(The data)

/-! ## Machine/EvMem.lean -/

theorem State.lockLine_inv (s : State) (t : Tag) (cid : Nat) (dev : Bool) (hs : s.Inv) : State.Inv (State.lockLine s t cid dev).1 := by
  unfold State.lockLine
  repeat' (first
    | with_reducible assumption
    | extract_lets
    | split
    | with_reducible apply State.l2Set_inv)

theorem State.readSp_inv (s : State) (x : Access) (hs : s.Inv) : Res.Keeps (State.readSp s x) := by
  unfold State.readSp
  repeat' (first
    | with_reducible assumption
    | split
    | with_reducible apply Res.keeps_ok
    | with_reducible exact Res.keeps_fault)

theorem State.readGlobal_inv (s : State) (x : Access) (p : Perm) (dev : Bool) (hs : s.Inv) : Res.Keeps (State.readGlobal s x p dev) := by
  unfold State.readGlobal
  repeat' (first
    | with_reducible assumption
    | extract_lets
    | split
    | with_reducible apply State.setPrio_inv
    | with_reducible apply State.readPast_inv
    | with_reducible apply State.readPlain_inv
    | with_reducible apply Res.keeps_ok
    | with_reducible exact Res.keeps_wait
    | with_reducible exact Res.keeps_fault
    | (with_reducible refine Res.Keeps.inv ?_ (by with_reducible assumption)))

theorem State.performRead_inv (s : State) (x : Access) (hs : s.Inv) : Res.Keeps (State.performRead s x) := by
  unfold State.performRead
  repeat' (first
    | with_reducible assumption
    | extract_lets
    | split
    | with_reducible apply State.l2Set_inv
    | with_reducible apply State.translate_inv
    | with_reducible apply State.lockLine_inv
    | with_reducible apply State.readSp_inv
    | with_reducible apply State.readGlobal_inv
    | with_reducible apply Res.keeps_ok
    | with_reducible exact Res.keeps_wait
    | with_reducible exact Res.keeps_fault
    | (with_reducible refine Res.Keeps.inv ?_ (by with_reducible assumption)))

theorem State.writeAll_inv (s : State) (dom : Nat) (l : List (Nat × List Byte)) (hs : s.Inv) : Res.Keeps (State.writeAll s dom l) := by
  induction l generalizing s with
  | nil =>
    unfold State.writeAll
    repeat' (first
      | with_reducible assumption
      | with_reducible apply Res.keeps_ok)
  | cons p r ih =>
    unfold State.writeAll
    repeat' (first
      | with_reducible assumption
      | with_reducible apply ih
      | extract_lets
      | split
      | with_reducible apply State.writeFlat_inv
      | with_reducible exact Res.keeps_wait
      | with_reducible exact Res.keeps_fault
      | (with_reducible refine Res.Keeps.inv ?_ (by with_reducible assumption)))

theorem State.performWrite_inv (s : State) (x : Access) (hs : s.Inv) : Res.Keeps (State.performWrite s x) := by
  unfold State.performWrite
  repeat' (first
    | with_reducible assumption
    | extract_lets
    | split
    | with_reducible apply State.memWrite_inv
    | with_reducible apply State.clearPoison_inv
    | with_reducible apply State.setPrio_inv
    | with_reducible apply State.translate_inv
    | with_reducible apply State.writeHome_inv
    | with_reducible apply State.readFlat_inv
    | with_reducible apply State.readSp_inv
    | with_reducible apply State.readGlobal_inv
    | with_reducible apply State.writeAll_inv
    | with_reducible apply Res.keeps_ok
    | with_reducible exact Res.keeps_wait
    | with_reducible exact Res.keeps_fault
    | (with_reducible refine Res.Keeps.inv ?_ (by with_reducible assumption)))

theorem State.syncUpdate_inv (s : State) (tr : Bool) (dom : Nat) (sp : Bool) (va : Nat) (ws : List W64) (whole : Bool) (f : List Byte → List Byte) (hs : s.Inv) : Res.Keeps (State.syncUpdate s tr dom sp va ws whole f) := by
  unfold State.syncUpdate
  repeat' (first
    | with_reducible assumption
    | extract_lets
    | split
    | with_reducible apply State.memWrite_inv
    | with_reducible apply State.clearPoison_inv
    | with_reducible apply State.trans_inv
    | with_reducible apply State.readHome_inv
    | with_reducible apply State.writeHome_inv
    | with_reducible apply Res.keeps_ok
    | with_reducible exact Res.keeps_wait
    | with_reducible exact Res.keeps_fault
    | (with_reducible refine Res.Keeps.inv ?_ (by with_reducible assumption)))

theorem State.releaseWaiters_inv (s : State) (key : Nat) (m : W64) (hs : s.Inv) : State.Inv (State.releaseWaiters s key m) := hs

theorem State.initWaiters_inv (s : State) (key : Nat) (gen : BitVec 32) (hs : s.Inv) : State.Inv (State.initWaiters s key gen) := hs

theorem State.steer_inv (s : State) (task inst gain lose : Nat) (hs : s.Inv) : State.Inv (State.steer s task inst gain lose) := by
  unfold State.steer
  repeat' (first
    | with_reducible assumption
    | extract_lets
    | split
    | with_reducible apply State.onInst_inv
    | (simp only [State.Inv.mk_iff]; with_reducible apply State.Inv.both)
    | dsimp +zetaDelta only)

theorem State.steerBy_inv (s : State) (task inst last first : Nat) (hs : s.Inv) : State.Inv (State.steerBy s task inst last first) := by
  unfold State.steerBy
  repeat' (first
    | with_reducible assumption
    | split
    | with_reducible apply State.steer_inv)

theorem State.noteArrival_inv (s : State) (key : Nat) (src : Option (Nat × Nat × Nat)) (hs : s.Inv) : State.Inv (State.noteArrival s key src) := by
  unfold State.noteArrival
  repeat' (first
    | with_reducible assumption
    | extract_lets
    | split
    | (simp only [State.Inv.mk_iff]; with_reducible apply State.Inv.both))

theorem State.advanceSteps_inv (s : State) (key : Nat) (src : Option (Nat × Nat × Nat)) (hs : s.Inv) : State.Inv (State.advanceSteps s key src) := by
  unfold State.advanceSteps
  repeat' (first
    | with_reducible assumption
    | extract_lets
    | split
    | with_reducible apply State.steerBy_inv
    | (simp only [State.Inv.mk_iff]; with_reducible apply State.Inv.both)
    | dsimp +zetaDelta only)

theorem State.arriveAt_inv (s : State) (tr : Bool) (dom : Nat) (sp : Bool) (va b : Nat) (ws : List W64) (m : W64) (src : Option (Nat × Nat × Nat)) (hs : s.Inv) : Res.Keeps (State.arriveAt s tr dom sp va b ws m src) := by
  unfold State.arriveAt
  repeat' (first
    | with_reducible assumption
    | extract_lets
    | split
    | with_reducible apply State.syncUpdate_inv
    | with_reducible apply State.releaseWaiters_inv
    | with_reducible apply State.noteArrival_inv
    | with_reducible apply State.advanceSteps_inv
    | with_reducible apply Res.keeps_ok
    | with_reducible exact Res.keeps_wait
    | with_reducible exact Res.keeps_fault
    | (with_reducible refine Res.Keeps.inv ?_ (by with_reducible assumption))
    | dsimp +zetaDelta only)

theorem State.accGone_inv (s : State) (x : Access) (hs : s.Inv) : State.Inv (State.accGone s x) := by
  unfold State.accGone
  repeat' (first
    | with_reducible assumption
    | extract_lets
    | split
    | with_reducible apply State.formFail_inv
    | with_reducible apply State.dropAccess_inv
    | with_reducible apply State.noteStoreFault_inv
    | dsimp +zetaDelta only)

theorem State.machineLate_inv (s : State) (cid : Nat) (raiser : Option Nat) (r : TrapRec) (gone : State) (hs : s.Inv) (hgone : gone.Inv) : State.Inv (State.machineLate s cid raiser r gone) := by
  unfold State.machineLate
  repeat' (first
    | with_reducible assumption
    | split
    | with_reducible apply State.abortInst_inv)

theorem State.machineAcc_inv (s : State) (x : Access) (f : MFault) (hs : s.Inv) : State.Inv (State.machineAcc s x f) := by
  unfold State.machineAcc
  repeat' (first
    | with_reducible assumption
    | extract_lets
    | split
    | with_reducible apply State.machineEvent_inv
    | with_reducible apply State.accGone_inv
    | with_reducible apply State.machineLate_inv)

theorem State.readPacket_inv (s : State) (x : Access) (hs : s.Inv) : Res.Keeps (State.readPacket s x) := by
  unfold State.readPacket
  repeat' (first
    | with_reducible assumption
    | extract_lets
    | split
    | with_reducible apply State.readFlat_inv
    | with_reducible exact Res.keeps_wait
    | with_reducible exact Res.keeps_fault
    | (with_reducible refine Res.Keeps.inv ?_ (by with_reducible assumption)))

theorem State.trapAccess_inv (s : State) (x : Access) (info : TrapInfo) (keep : Bool) (hs : s.Inv) : State.Inv (State.trapAccess s x info keep) := by
  unfold State.trapAccess
  repeat' (first
    | with_reducible assumption
    | extract_lets
    | split
    | with_reducible apply State.onCtx_inv
    | with_reducible apply State.takeTrap_inv
    | with_reducible apply State.onAcc_inv
    | with_reducible apply State.dropAccess_inv
    | with_reducible apply State.accGone_inv
    | (simp only [State.Inv.mk_iff]; with_reducible apply State.Inv.both)
    | dsimp +zetaDelta only)

theorem State.fillAcc_inv (s : State) (x : Access) (val : Vec) (xm : BitVec 4) (st : List (Nat × Nat)) (hs : s.Inv) : State.Inv (State.fillAcc s x val xm st) := by
  unfold State.fillAcc
  repeat' (first
    | with_reducible assumption
    | split
    | with_reducible apply State.onCtx_inv)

(End The data)

**What is being asked:** Copy out every line from the records that has the word "task".

**Answer for this exercise:**
theorem State.steer_inv (s : State) (task inst gain lose : Nat) (hs : s.Inv) : State.Inv (State.steer s task inst gain lose) := by
theorem State.steerBy_inv (s : State) (task inst last first : Nat) (hs : s.Inv) : State.Inv (State.steerBy s task inst last first) := by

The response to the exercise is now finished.